-- What is needed --
Within the listing below, show every line that contains the word "bytes".

============

/-- A PCIe configuration write (R281 to R283, R291), a write of the MSI-X table in BAR4 among them. Log entry 162 (DEDUCED). -/
inductive ConfigWrite where
  | power (d3hot : Bool)
  | busMaster (en : Bool)
  /-- Max_Payload_Size in bytes. -/
  | maxPayload (bytes : Nat)
  /-- BAR0, BAR2 or BAR4. -/
  | bar (n : Fin 3) (val : Nat)
  /-- MSI-X Enable and Function Mask. -/
  | msixControl (enable mask : Bool)
  /-- An entry of the MSI-X table. -/
  | msixEntry (v : Fin 2) (addr data : Nat) (masked : Bool)
  /-- Write-one-to-clear of the Uncorrectable Error Status. -/
  | aerClear (bits : Nat)
deriving DecidableEq, Repr, Inhabited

============

-- Reply --
  /-- Max_Payload_Size in bytes. -/
  | maxPayload (bytes : Nat)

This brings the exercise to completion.